US-based Air Transport Services Group (ATSG), with a market cap of US$600 million, has to reinvent itself to thrive in today's difficult market conditions, according to an analysis in London's Loadstar.

In its early days, ABX Air - as ATSG was then known - provided most of DHL's US domestic express lift, and it was ABX's only customer. 



But DHL's foray in the US domestic express arena was not successful, and after years of staggering losses, the German group pulled out in 2008, keeping only its international business.



This would have left ABX in a difficult position but the airline reacted by acquiring other airlines and air freight businesses, which now operate under the umbrella of ATSG.



However, DHL remains its largest customer. Relationships were strengthened in the second quarter, when the parties agreed that ATSG would support DHL's air cargo network in the US at least until March 2019.



In most recent years, key to value creation has been management's ability to preserve revenues, which are still below 2012 levels, while focusing on the opportunities offered to Cargo Aircraft Management (CAM), its leasing unit, which has become the most important earnings contributor.



At group level, pre-tax earnings from continuing operations rose 17 per cent to $17.2 million in the second quarter. CAM represents 25 per cent of revenues, but it is the unit behind that strong growth rate; its pre-tax earnings were up 35.4 per cent, driven by eight additional freighters leased to external customers, and amount to 80 per cent of the group's pre-tax income in the quarter.



Essentially, challenging conditions in the long-haul cargo market opened the door to more opportunities in the integrated and regional cargo networks, which now represents ATSG's focus. Although heavy investment is up, the group seems to be efficiently managed with regard to its capital deployment strategy.
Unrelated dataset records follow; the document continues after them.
-- ==== Sys2Proof/Machine/Slots.lean ====
section
/-!
DEFINITION. Machine/Slots.lean: ring control (R162, R163), stash maps (R160, R161), FENCE (R159), PUBLISH (R164, R248) and the L2
way masks (R165).
-/
namespace Sys2Proof.Machine

/-! ## Rings -/

/-- The ring that a reference names (R163). -/
def refRing (v : DWord) : Nat := bitsOf v.toNat 2 0

/-- A pending cause of the ring that field a names is raised while a slot is not in the state the instruction waits for (R276). -/
def ringRaises (s : State) (a : BitVec 7) (ready : Issue → Team → Ring → Bool) (i : Issue) (t : Team) (p : PendCause) : Bool :=
  match sourceA i t (coreWord s i.core) a with
  | .ok v => p.kind == .copy && p.object == refRing v + 1 && ((tabGet t.rings (refRing v)).any fun r => !ready i t r)
  | .error _ => false

/-- The ring of a reference: 0x08A when it is undeclared, 0x08C when an engine owns the side (R163). -/
def ringFor (t : Team) (v : DWord) (side : Ring → Option Nat) : Act Ring :=
  match tabGet t.rings (refRing v) with
  | none => raise 0x08A
  | some r => do
    raiseIf (side r).isSome 0x08C
    .ok r

/-- RING.CLAIM (R162, R163). -/
def execRingClaim (d : BitVec 6) (a : BitVec 7) (s : State) : Host.Outcome State Fault Refusal :=
  issue (.ringClaim d a) (ringRaises s a fun _ _ r => r.slot r.tail == .free) s fun i t s => do
    let v ← sourceA i t (coreWord s i.core) a
    let _ ← t.a.win.reg 256 d.toNat
    let r ← ringFor t v (·.prod)
    waitWhile (r.slot r.tail != .free) (.other (refRing v))
    let t ← writeS (t.modRing (refRing v) Ring.claim) d.toNat (BitVec.ofNat 64 r.tail)
    .ok (s.setTeam i.wid t)

/-- RING.SIG (R162, R163). -/
def execRingSig (a b : BitVec 7) (s : State) : Host.Outcome State Fault Refusal :=
  issue (.ringSig a b) plain s fun i t s => do
    let v ← sourceA i t (coreWord s i.core) a
    let n ← sourceA i t (coreWord s i.core) b
    let r ← ringFor t v (·.prod)
    let k := bitsOf v.toNat 31 16
    raiseIf (r.slot k != .claimed) 0x08B
    raiseIf (decide (r.pend k < n.toNat)) 0x08D
    .ok (s.setTeam i.wid (lowerPending t (refRing v) k n.toNat))

/-- The slot that a WAIT for number `n` names (Table 7-7). -/
def waitSlot (r : Ring) (n : Nat) : Nat := (r.head + n) % r.count

/-- The slot of a WAIT is FILLED, its number read from field b. -/
def waitReady (s : State) (b : BitVec 7) (i : Issue) (t : Team) (r : Ring) : Bool :=
  match sourceA i t (coreWord s i.core) b with
  | .ok n => r.slot (waitSlot r n.toNat) == .filled
  | .error _ => true

/-- RING.WAIT (R163, R276). -/
def execRingWait (d : BitVec 6) (a b : BitVec 7) (s : State) : Host.Outcome State Fault Refusal :=
  issue (.ringWait d a b) (ringRaises s a (waitReady s b)) s fun i t s => do
    let v ← sourceA i t (coreWord s i.core) a
    let n ← sourceA i t (coreWord s i.core) b
    let _ ← t.a.win.reg 256 d.toNat
    let r ← ringFor t v (·.cons)
    raiseIf (decide (r.count ≤ n.toNat)) 0x009
    waitWhile (r.slot (waitSlot r n.toNat) != .filled) (.other (refRing v))
    let t ← writeS t d.toNat (BitVec.ofNat 64 (waitSlot r n.toNat))
    .ok (s.setTeam i.wid t)

/-- RING.FREE (R163): with b = 76 or 77 it pops the oldest entry of q4 or q5. -/
def execRingFree (a b : BitVec 7) (s : State) : Host.Outcome State Fault Refusal :=
  issue (.ringFree a b) plain s fun i t s => do
    let v ← sourceA i t (coreWord s i.core) a
    let t ← if b = 96 then .ok t else do
      queueCause t (indexQueue b) true
      let _ ← headEtoA t (indexQueue b)
      .ok (dropEtoA t (indexQueue b))
    let r ← ringFor t v (·.cons)
    raiseIf (r.slot r.head != .filled) 0x08B
    .ok (s.setTeam i.wid (t.modRing (refRing v) Ring.release))

/-- How many slots of a ring are in a state. -/
def Ring.countOf (r : Ring) (x : SlotState) : Nat := ((List.range r.count).filter fun k => r.slot k == x).length

/-- RING.STAT (Table 7-7). -/
def execRingStat (d : BitVec 6) (a : BitVec 7) (s : State) : Host.Outcome State Fault Refusal :=
  issue (.ringStat d a) plain s fun i t s => do
    let v ← sourceA i t (coreWord s i.core) a
    match tabGet t.rings (refRing v) with
    | none => raise 0x08A
    | some r =>
      let x := r.countOf .free + r.countOf .filled * 2 ^ 16 + r.head * 2 ^ 32 + r.tail * 2 ^ 48
      let t ← writeS t d.toNat (BitVec.ofNat 64 x)
      .ok (s.setTeam i.wid t)

/-! ## Stash maps -/

/-- A range that STASH.MAP refuses with 0x090 (R160). -/
def stashBad (t : Team) (base len : Nat) : Bool :=
  let used := (t.stash.map fun p => p.2.len).sum
  base % 128 != 0 || len == 0 || len % 128 != 0 ||
  (t.stash.any fun p => decide (base < p.2.base + p.2.len) && decide (p.2.base < base + len)) ||
  decide (t.info.stashBytes < used + len)

/-- STASH.MAP (R160). -/
def execStashMap (d : BitVec 6) (a b : BitVec 7) (s : State) : Host.Outcome State Fault Refusal :=
  issue (.stashMap d a b) plain s fun i t s => do
    let base := (← sourceA i t (coreWord s i.core) a).toNat
    let len := (← sourceA i t (coreWord s i.core) b).toNat
    let _ ← t.a.win.reg 256 d.toNat
    raiseIf (stashBad t base len) 0x090
    match tabFree t.stash 4 with
    | none => raise 0x091
    | some n => do
      let at_ : TrapValue := { value := BitVec.ofNat 64 base }
      if 2 ^ 57 < base + len then raiseWith 0x084 at_
      match (probeRange s i.core t.info.ctx base len false 1).1 with
      | some c => raiseWith c at_
      | none =>
        let t ← writeS { t with stash := tabSet t.stash n { base := base, len := len } } d.toNat (BitVec.ofNat 64 n)
        .ok (s.setTeam i.wid t)

/-- The map that an operand names: cause 0x092 when it is not in place (R160). -/
def stashIndex (s : State) (i : Issue) (t : Team) (a : BitVec 7) : Act Nat := do
  let n := (← sourceA i t (coreWord s i.core) a).toNat
  raiseIf (tabGet t.stash n).isNone 0x092
  .ok n

/-- STASH.UNMAP (R160). -/
def execStashUnmap (a : BitVec 7) (s : State) : Host.Outcome State Fault Refusal :=
  issue (.stashUnmap a) plain s fun i t s => do
    let n ← stashIndex s i t a
    .ok (s.setTeam i.wid { t with stash := tabDel t.stash n })

/-- STASH.CLEAN (R160). -/
def execStashClean (a : BitVec 7) (s : State) : Host.Outcome State Fault Refusal :=
  issue (.stashClean a) plain s fun i t s => do
    let n ← stashIndex s i t a
    let clean := fun (m : StashMap) => { m with lines := m.lines.map fun l => (l.1, false) }
    .ok (s.setTeam i.wid { t with stash := tabMod t.stash n clean })

/-! ## FENCE -/

/-- A COLL flit of a fragment is still to be performed at this device (R159). -/
def collFlying (s : State) (t : Team) (frag : Nat) : Bool :=
  s.fab.colls.any fun p => p.2.owner == t.seqNo && p.2.frag == frag && p.2.pending.any fun n => s.fab.flits.contains n

/-- FENCE (R159, R239, R252). Every earlier access of the stream has been performed, but for a fragment's COLL flits and, at system scope,
the writes that are to be acknowledged. -/
def execFence (sc : BitVec 3) (s : State) : Host.Outcome State Fault Refusal :=
  issue (.fence sc) plain s fun i t s => do
    if sc = 0 then .ok s
    else
      waitWhile (i.estr && collFlying s t i.frag) (.other 0)
      awaitAcks t sc.toNat
      let s := advanceGen s i.wid
      let s := if i.estr then s else s.modTeam i.wid (fenceTable i.wid)
      .ok (if sc = 5 then s.modTeam i.wid cleanStash else s)

/-! ## PUBLISH -/

/-- An engine write into a range is still to come from a copy or stream record that writes to the shadow (R164). -/
def writesShadow (d : Double) (c : Copy) : Bool :=
  let inside := fun (a : Nat) => decide (d.obase ≤ a) && decide (a < d.obase + d.len)
  c.shadow && match c.srec with
    | none => inside c.dst
    | some r => r.drain && (List.range (r.count / r.exts.getD 0 1)).any fun k => inside (offsetAddr r.base (r.row k))

/-- The runs of translation registers that lie in an object lose their LIMIT (R246). -/
def cutRuns (ctx base len : Nat) (t : Team) : Team :=
  let cut := fun (p : Nat × TReg) =>
    if decide (base ≤ p.2.vbase.toNat) && decide (p.2.vbase.toNat < base + len) then (p.1, { p.2 with limit := 0 }) else p
  if t.info.ctx = ctx then t.modA fun a => { a with t := a.t.map cut } else t

/-- The flip of an object (R248): the count in the table, and the runs cut. -/
def flipObject (s : State) (ctx : Nat) (d : Double) : State :=
  let s := apexWrite s (ctxDouble s ctx + 32 * d.index + 12) (natLe 4 ((d.flips + 1) % 2 ^ 32))
  { s with teams := s.teams.map fun p => (p.1, cutRuns ctx d.obase d.len p.2) }

/-- The publication word of an object after its flip: a release store of the team (R245, R248). -/
def writePublication (s : State) (wid : Nat) (t : Team) (d : Double) : State :=
  let pa := d.base true + 8 * d.word
  let k : TagWrite := if tagsOn s t doubleAttr then .release wid else .clear
  recordRelease (physWrite s (teamAccess t wid) pa (natLe 8 ((d.flips + 1) % 2 ^ 32)) doubleAttr 0 k) pa wid

/-- PUBLISH (R164, R248). -/
def execPublish (d : BitVec 6) (a : BitVec 7) (s : State) : Host.Outcome State Fault Refusal :=
  issue (.publish d a) plain s fun i t s => do
    let va := (← sourceA i t (coreWord s i.core) a).toNat
    let _ ← t.a.win.reg 256 d.toNat
    match (doubles s t.info.ctx).find? fun x => x.obase = va with
    | none => raise 0x094
    | some x =>
      waitWhile (s.eng.copies.any fun p => p.2.owner == some t.seqNo && writesShadow x p.2) (.other va)
      awaitAcks t 5
      let t ← writeS t d.toNat (BitVec.ofNat 64 ((x.flips + 1) % 2 ^ 32))
      let s := (advanceGen (s.setTeam i.wid t) i.wid).modTeam i.wid cleanStash
      .ok (writePublication (flipObject s t.info.ctx x) i.wid t x)

/-! ## L2 way masks -/

/-- A slice lies in the L2 partition of a region (R165, R225). -/
def inPartition (s : State) (node slice : Nat) : Bool :=
  let n := s.dev.l2Parts
  n ≤ 1 || slice / 32 / (4 / n) == (s.region node).l2part

/-- Lines of a slice that are counted for a region (R165). -/
def occupancy (s : State) (node slice : Nat) : Nat :=
  if !inPartition s node slice then 0 else
  ((s.dev.l2.filter fun p => p.1 / 1024 = slice).map fun p => (p.2.ways.filter fun w => w.2.node = some node).length).sum

/-- L2CTL.OCC (R165). -/
def execL2ctlOcc (d : BitVec 6) (a : BitVec 7) (s : State) : Host.Outcome State Fault Refusal :=
  issue (.l2ctlOcc d a) plain s fun i t s => do
    let n := (← sourceA i t (coreWord s i.core) a).toNat
    raiseIf (decide (127 < n)) 0x098
    let t ← writeS t d.toNat (BitVec.ofNat 64 (occupancy s t.info.node n))
    .ok (s.setTeam i.wid t)

/-- L2CTL.MASK (R165). -/
def execL2ctlMask (d : BitVec 6) (s : State) : Host.Outcome State Fault Refusal :=
  issue (.l2ctlMask d) plain s fun i t s => do
    let t ← writeS t d.toNat ((s.region t.info.node).fmask.zeroExtend 64)
    .ok (s.setTeam i.wid t)

/-- L2CTL.SETMASK (R165). -/
def execL2ctlSetmask (d : BitVec 6) (a : BitVec 7) (s : State) : Host.Outcome State Fault Refusal :=
  issue (.l2ctlSetmask d a) plain s fun i t s => do
    let v ← sourceA i t (coreWord s i.core) a
    let r := s.region t.info.node
    raiseIf r.masklock 0x09A
    let m := v.extractLsb' 0 16 &&& r.fmaskCeil
    raiseIf (m == 0) 0x099
    let t ← writeS t d.toNat (m.zeroExtend 64)
    .ok ((s.setRegion t.info.node { r with fmask := m }).setTeam i.wid t)

end Sys2Proof.Machine
end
ATSG president Joe Hete said the second-quarter trading update confirmed what management had predicted in May, and ?015 is shaping up to be a very good year for ATSG?
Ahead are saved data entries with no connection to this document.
/-- STX to scratch (R148, R149): the active lanes store the low bytes of v_d in ascending order: every byte outside their addresses keeps its
value, and a lane's bytes hold its value where no higher lane stores. Nothing of the team but scratch and the popped queues changes. -/
def Claims.LaneStores : Prop :=
  ∀ (d : BitVec 6) (a b : BitVec 7) (l : BitVec 2) (s : State) (i : Issue) (t : Team) (o : ELanes),
    Issuing (.stx d a b l) s i t → eOperands i (atIssue i t) (coreWord s i.core) [(a, .int), (b, .int)] (some d) = .ok o →
    let k := Claims.laneBytes l
    Claims.laneFits t .scratch o k →
    ∃ w, exec (.stx d a b l) s = .next (doneWith s i (eFinish w o false 0)) ∧ { w with scratch := [] } = { atIssue i t with scratch := [] } ∧
      (∀ m, (∀ j ∈ o.lanes, m < Claims.laneAt o j ∨ Claims.laneAt o j + k ≤ m) → tabGetD 0 w.scratch m = tabGetD 0 t.scratch m) ∧
      (∀ j ∈ o.lanes, (∀ h ∈ o.lanes, j < h → Claims.laneAt o h + k ≤ Claims.laneAt o j ∨ Claims.laneAt o j + k ≤ Claims.laneAt o h) →
        ∀ m, m < k → tabGetD 0 w.scratch (Claims.laneAt o j + m) = (o.arg 2 j).extractLsb' (8 * m) 8)

/-- STX to ring space (R149, R150, R162): into a CLAIMED slot with that many bytes pending, the bytes are written and the slot's pending count falls by
them; when it reaches 0 the slot becomes FILLED. A slot that is not CLAIMED is cause 0x08B. -/
def Claims.RingStore : Prop :=
  ∀ (d : BitVec 6) (a b : BitVec 7) (l : BitVec 2) (s : State) (i : Issue) (t : Team) (o : ELanes) (j : Nat) (r : Ring),
    Issuing (.stxRing d a b l) s i t → eOperands i (atIssue i t) (coreWord s i.core) [(a, .int), (b, .int)] (some d) = .ok o →
    o.lanes = [j] →
    let k := Claims.laneBytes l
    let at_ := Claims.laneAt o j
    let n := at_ / 2 ^ 20 % 8
    let slot := at_ % 2 ^ 20 / r.slotSize
    tabGet t.rings n = some r → Claims.laneFits t .ring o k →
    (tabGetD .free r.slots slot ≠ .claimed →
      exec (.stxRing d a b l) s = .next (settle s i t {} (raiseWith 0x08B { lane := some j, value := BitVec.ofNat 64 at_ }))) ∧
    (tabGetD .free r.slots slot = .claimed → k ≤ tabGetD 0 r.pending slot →
      ∃ w, exec (.stxRing d a b l) s = .next (doneWith s i (eFinish w o false 0)) ∧
        { w with rings := [], ringMem := [] } = { atIssue i t with rings := [], ringMem := [] } ∧
        (∀ m, m < at_ ∨ at_ + k ≤ m → tabGetD 0 w.ringMem m = tabGetD 0 t.ringMem m) ∧
        (∀ m, m < k → tabGetD 0 w.ringMem (at_ + m) = (o.arg 2 j).extractLsb' (8 * m) 8) ∧
        ∃ r', tabGet w.rings n = some r' ∧ tabGetD 0 r'.pending slot = tabGetD 0 r.pending slot - k ∧
          tabGetD .free r'.slots slot = (if tabGetD 0 r.pending slot = k then .filled else .claimed))

/-- The fragment `f` on another path: it starts with no hint, chain or wait (R75, R198). -/
def Claims.path (f : Frag) (mask : Mask) (pc : DWord) : Frag := { f with mask := mask, pc := pc, hint := none, chain := none, wait := none }

/-- A fragment `f` that divides (R198): the lanes `m` go to `there` and the others to `here`. The smaller side, or the side `m` on a tie, detaches;
`f` keeps the other. -/
def Claims.divided (s : State) (i : Issue) (u : Team) (f g : Frag) (m : Mask) (there here : DWord) : Team :=
  let n := f.mask &&& ~~~m
  let small := popMask m ≤ popMask n
  let stay := fun (x : Frag) => if small then { x with mask := n, pc := here } else { x with mask := m, pc := there, win := g.win }
  let other := if small then Claims.path g m there else Claims.path f n here
  detach (s.setTeam i.wid (atIssue i u)) i.wid { atIssue i u with frags := tabMod (atIssue i u).frags i.frag stay } other

/-- Lanes that detach (R197): the lowest free fragment number takes them, where the team has fewer than 32 fragments and the core fewer than 64; else they
are parked, behind the sets parked before. -/
def Claims.Detach : Prop :=
  ∀ (s : State) (wid : Nat) (t : Team) (f : Frag),
    (∀ n, freeFragment s wid t = some n → detach s wid t f = { t with frags := tabSet t.frags n f } ∧ n < 32 ∧ tabGet t.frags n = none ∧
      ∀ k, k < n → (tabGet t.frags k).isSome) ∧
    (freeFragment s wid t = none → detach s wid t f =
      { t with parked := t.parked ++ [{ seq := t.parkSeq, frag := f }], parkSeq := t.parkSeq + 1 })

/-- BR and BRN of the E-stream (R198): the lanes whose flag is 1, or 0 at BRN, go to the target; with none, or with all of them, the fragment stays
whole; else it divides, which is cause 0x022 in trap mode (R433). -/
def Claims.LaneBranches : Prop :=
  ∀ (x : Instr) (s : State) (i : Issue) (t : Team) (f : Frag) (c : BitVec 3) (off : BitVec 22) (m : Mask), Issuing x s i t →
    tabGet (atIssue i t).frags i.frag = some f → (x = .brE c off ∧ m = f.mask &&& readF t c.toNat ∨ x = .brnE c off ∧ m = f.mask &&& ~~~readF t c.toNat) →
    let u := atIssue i t
    let target := i.pc + 4 * off.signExtend 64
    (m = 0 → exec x s = .next (doneWith s i u)) ∧
    (m ≠ 0 → m = f.mask → exec x s = .next (doneWith s i { u with frags := tabMod u.frags i.frag fun f => { f with pc := target } })) ∧
    (m ≠ 0 → m ≠ f.mask → t.trap.stream = none → exec x s = .next (doneWith s i (Claims.divided s i t f f m target (i.pc + 4)))) ∧
    (m ≠ 0 → m ≠ f.mask → t.trap.stream.isSome → exec x s = .next (settle s i t {} (raise 0x022)))

/-- CALL, CALLI and RET of the E-stream (R47, R199), where no frame is spilled: the lanes whose flag is 1 enter the callee with a window of their
own, as a division where some do not call; at CALLI all lanes that name one target; RET slides back and goes on at the link. -/
def Claims.LaneCalls : Prop :=
  ∀ (s : State) (i : Issue) (t : Team) (f : Frag), tabGet (atIssue i t).frags i.frag = some f →
    let u := atIssue i t
    let code := t.info.kernel.code
    let g := fun (e : CallEntry) => { f with win := Claims.pushed f.win t.info.vphys e.fv (i.pc + 4) false }
    let enters := fun (e : CallEntry) => f.win.depth < 65535 ∧ Claims.fits f.win t.info.vphys e.fv
    (∀ (c : BitVec 3) (off : BitVec 22), Issuing (.callE c off) s i t →
      let m := f.mask &&& readF t c.toNat
      let target := i.pc + 4 * off.signExtend 64
      (m = 0 → exec (.callE c off) s = .next (doneWith s i u)) ∧
      (∀ e, m ≠ 0 → callTarget t true (target - BitVec.ofNat 64 code).toNat = some e → enters e →
        (m = f.mask → exec (.callE c off) s = .next (doneWith s i
          { u with frags := tabMod u.frags i.frag fun _ => { g e with pc := target } })) ∧
        (m ≠ f.mask → t.trap.stream = none → exec (.callE c off) s = .next (doneWith s i (Claims.divided s i t f (g e) m target (i.pc + 4))))) ∧
      (m ≠ 0 → callTarget t true (target - BitVec.ofNat 64 code).toNat = none →
        exec (.callE c off) s = .next (settle s i t {} (raiseWith 0x019 { lane := lowLane m })))) ∧
    (∀ (a : BitVec 7) (o : ELanes) (off : Word) (e : CallEntry), Issuing (.calliE a) s i t →
      eOperands i u (coreWord s i.core) [(a, .int)] none = .ok o → o.lanes ≠ [] → (∀ l ∈ o.lanes, o.arg 0 l = off) →
      callTarget t true off.toNat = some e → enters e → lanesMask o.lanes = f.mask →
      exec (.calliE a) s = .next (doneWith s i { eFinish u o false 0 with
        frags := tabMod u.frags i.frag fun _ => { g e with pc := BitVec.ofNat 64 (code + off.toNat) } })) ∧
    (∀ (h k : Frame) (fs : List Frame), Issuing .retE s i t → f.win.depth ≠ 0 → f.win.frames = h :: k :: fs → h.trap = false →
      (fs ≠ [] ∨ f.win.depth = 1) →
      let w : Window := { base := (f.win.base + 64 * t.info.vphys - h.size) % t.info.vphys, depth := f.win.depth - 1, frames := k :: fs }
      exec .retE s = .next (doneWith s i { u with frags := tabMod u.frags i.frag fun f => { f with pc := h.link, win := w } }))

/-- CALLI of the E-stream with several targets (R199): the largest group of lanes calls, the lower target on a tie; every other group detaches at the
CALLI itself; a lane whose target is not listed is cause 0x019. -/
def Claims.LaneCallGroups : Prop :=
  ∀ (s : State) (i : Issue) (t : Team) (f : Frag) (a : BitVec 7) (o : ELanes) (e : Nat → CallEntry) (big : Nat × List Nat),
    tabGet (atIssue i t).frags i.frag = some f → Issuing (.calliE a) s i t → eOperands i (atIssue i t) (coreWord s i.core) [(a, .int)] none = .ok o →
    (∀ l, o.lanes.find? (fun l => (callTarget t true (o.arg 0 l).toNat).isNone) = some l →
      exec (.calliE a) s = .next (settle s i t {} (raiseWith 0x019 { lane := some l, value := o.arg 1 l ++ o.arg 0 l }))) ∧
    ((∀ l ∈ o.lanes, callTarget t true (o.arg 0 l).toNat = some (e (o.arg 0 l).toNat) ∧ f.win.depth < 65535 ∧
        Claims.fits f.win t.info.vphys (e (o.arg 0 l).toNat).fv) → t.trap.stream = none →
      largestGroup (targetGroups o) = some big →
      let calls := fun (f : Frag) => { f with mask := lanesMask big.2, pc := BitVec.ofNat 64 (t.info.kernel.code + big.1),
                                              win := Claims.pushed f.win t.info.vphys (e big.1).fv (i.pc + 4) false }
      (∀ g ∈ targetGroups o, g.2.length < big.2.length ∨ (g.2.length = big.2.length ∧ big.1 ≤ g.1)) ∧
      exec (.calliE a) s = .next (doneWith s i (((targetGroups o).filter fun g => g.1 ≠ big.1).foldl
        (fun w g => detach (s.setTeam i.wid (atIssue i t)) i.wid w (Claims.path f (lanesMask g.2) i.pc))
        { eFinish (atIssue i t) { o with frag := { f with mask := lanesMask big.2 } } false 0 with
          frags := tabMod (atIssue i t).frags i.frag calls })))

/-- The E-stream's branches, calls and returns complete so (R197 to R199). -/
def Obligations.LaneControlFlow : Prop := Claims.Detach ∧ Claims.LaneBranches ∧ Claims.LaneCalls ∧ Claims.LaneCallGroups

/-- MERGE.ARM and MERGE (R200 to R203): ARM puts a new token of the tag on the stack, the ninth being 0x01F; MERGE needs its tag on top, else 0x01F; while another set
carries the token and has not arrived, the fragment gives its slot up and waits; else the sets that wait become one fragment past the MERGE, with all their lanes. -/
def Claims.Merging : Prop :=
  ∀ (s : State) (i : Issue) (t : Team) (f : Frag) (n : BitVec 10), tabGet (atIssue i t).frags i.frag = some f →
    let u := atIssue i t
    let gone := { u with frags := tabDel u.frags i.frag }
    (Issuing (.mergeArm n) s i t →
      (f.tokens.length < 8 → exec (.mergeArm n) s = .next (doneWith s i { u with
        arm := t.arm + 1, frags := tabMod u.frags i.frag fun f => { f with tokens := (n, t.arm) :: f.tokens } })) ∧
      (8 ≤ f.tokens.length → exec (.mergeArm n) s = .next (settle s i t {} (raise 0x01F)))) ∧
    (Issuing (.merge n) s i t →
      (f.tokens.head?.any (·.1 = n) = false → exec (.merge n) s = .next (settle s i t {} (raise 0x01F))) ∧
      (∀ e es, f.tokens = (n, e) :: es →
        let here := fun p : Parked => p.held.isSome && p.frag.tokens.head? == some (n, e)
        let missing := (∃ p ∈ gone.frags, (n, e) ∈ p.2.tokens) ∨ (∃ p ∈ t.parked, (n, e) ∈ p.frag.tokens ∧ here p = false)
        let waits : Frag := { Claims.path f f.mask i.pc with wait := some (.merge n.toNat) }
        let set : Parked := { seq := t.parkSeq, frag := waits, held := some i.frag }
        (missing → exec (.merge n) s = .next (doneWith s i
          (unpark (s.setTeam i.wid u) i.wid { gone with parkSeq := t.parkSeq + 1, parked := t.parked ++ [set] }))) ∧
        (¬missing → mergeCause ({ f with pc := i.pc } :: (t.parked.filter here).map (·.frag)) = none →
          ∃ k g, exec (.merge n) s = .next (doneWith s i { gone with
              frags := tabSet gone.frags k g, parked := t.parked.filter fun p => !here p }) ∧
            g.pc = i.pc + 4 ∧ g.tokens = es ∧ tabGet gone.frags k = none ∧
            ∀ l, g.mask.getLsbD l = (f.mask.getLsbD l || (t.parked.filter here).any fun p => p.frag.mask.getLsbD l))))

/-- END and RET at depth 0 of the E-stream (R101, R204): the fragment's lanes live no longer, and leave every entry of the queues toward the E-stream. -/
def Claims.LanesEnd : Prop :=
  ∀ (x : Instr) (s : State) (i : Issue) (t : Team) (f : Frag) (n : Nat), i.stream = .e n → Issuing x s i t →
    tabGet (atIssue i t).frags n = some f → (x = .endS ∨ (x = .retE ∧ f.win.depth = 0)) →
    (∀ p ∈ t.frags, p.1 ≠ n → p.2.mask &&& f.mask = 0) → (∀ p ∈ t.parked, p.frag.mask &&& f.mask = 0) →
    ∃ s' v, exec x s = .next s' ∧ s'.team? i.wid = some v ∧ v.live &&& f.mask = 0 ∧
      ∀ q, q < 4 ∨ q = 6 → ∀ e ∈ (v.queue q).entries, e.pend &&& f.mask = 0

/-- The count of members that one A-stream or E-stream has at a tag. -/
def Claims.joined2 (r : RouteTag) (seq : Nat) : Bool := r.members.any fun m => m.1 = seq

/-- BARJ (R210): the team's launch joins the tag with the issuing stream, and the first fixes the count; 0x01D for a tag above 7, 0x01C for a team that has joined, 0x01E
for a count that is 0, above 4,096 or not the tag's, or for a full tag. -/
def Claims.BarrierJoin : Prop :=
  ∀ (s : State) (i : Issue) (t u : Team) (a b : BitVec 7) (tag c : Nat), Issuing (.barj a b) s i t →
    barOperands (s.setTeam i.wid (atIssue i t)) i (atIssue i t) [a, b] = .ok ([tag, c], u) →
    let r := tabGetD {} s.dev.routeTags tag
    let seq := t.info.seq.toNat
    let d := { value := valueOfA i t (coreWord s i.core) (.barj a b) }
    (7 < tag → exec (.barj a b) s = .next (settle s i t d (raise 0x01D))) ∧
    (tag ≤ 7 → Claims.joined2 r seq → exec (.barj a b) s = .next (settle s i t d (raise 0x01C))) ∧
    (tag ≤ 7 → Claims.joined2 r seq = false →
      let fits := 1 ≤ c ∧ c ≤ 4096 ∧ (r.members ≠ [] → c = r.count ∧ r.members.length ≠ c)
      (¬fits → exec (.barj a b) s = .next (settle s i t d (raise 0x01E))) ∧
      (fits → exec (.barj a b) s = .next (doneAs (({ s with dev := { s.dev with
        routeTags := tabSetD {} s.dev.routeTags tag { r with count := c, members := r.members ++ [(seq, i.estr)] } } }).setTeam i.wid u) i)))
Said Chief financial officer Quint Turner: "Once again the driver of our second quarter gains is the growth in the freighter leasing business and the flexibility," noting that a differentiated business model "affords us to shift our aircraft between our leasing and airline businesses as demand warrants".
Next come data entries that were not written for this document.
-- ==== Sys2Proof/Laws/PerInstr.lean ====
section
/-!
SUPPORT. Laws/PerInstr.lean: what holds of every instruction as syntax, one lemma per constructor: the top seven bits of its word are its
major (R61, Table 4-7).
-/
namespace Sys2Proof.Laws.Major

/-- An instruction that has a word has its major in bits 31 to 25 (Table 4-1). -/
def Statement (i : Instr) : Prop := i.hasWord = true → (encode i).extractLsb' 25 7 = BitVec.ofNat 7 (majorOf i)

/-- A row that has no word: nothing is claimed of it. -/
theorem none_of {i : Instr} (h : i.hasWord = false) : Statement i := fun x => absurd (h.symm.trans x) (by decide)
ATSG invested $15 million to acquire a minority interest last year in West Atlantic, "which led this year to West Atlantic's commitment to two 767 dry leases with CAM."



It also won an air freight maintenance service contract with Delta Airlines for its fleet of Boeing 717s, which runs for five years, and there "are definitely other opportunities out there and those would require expansion of our current facilities here in Wilmington."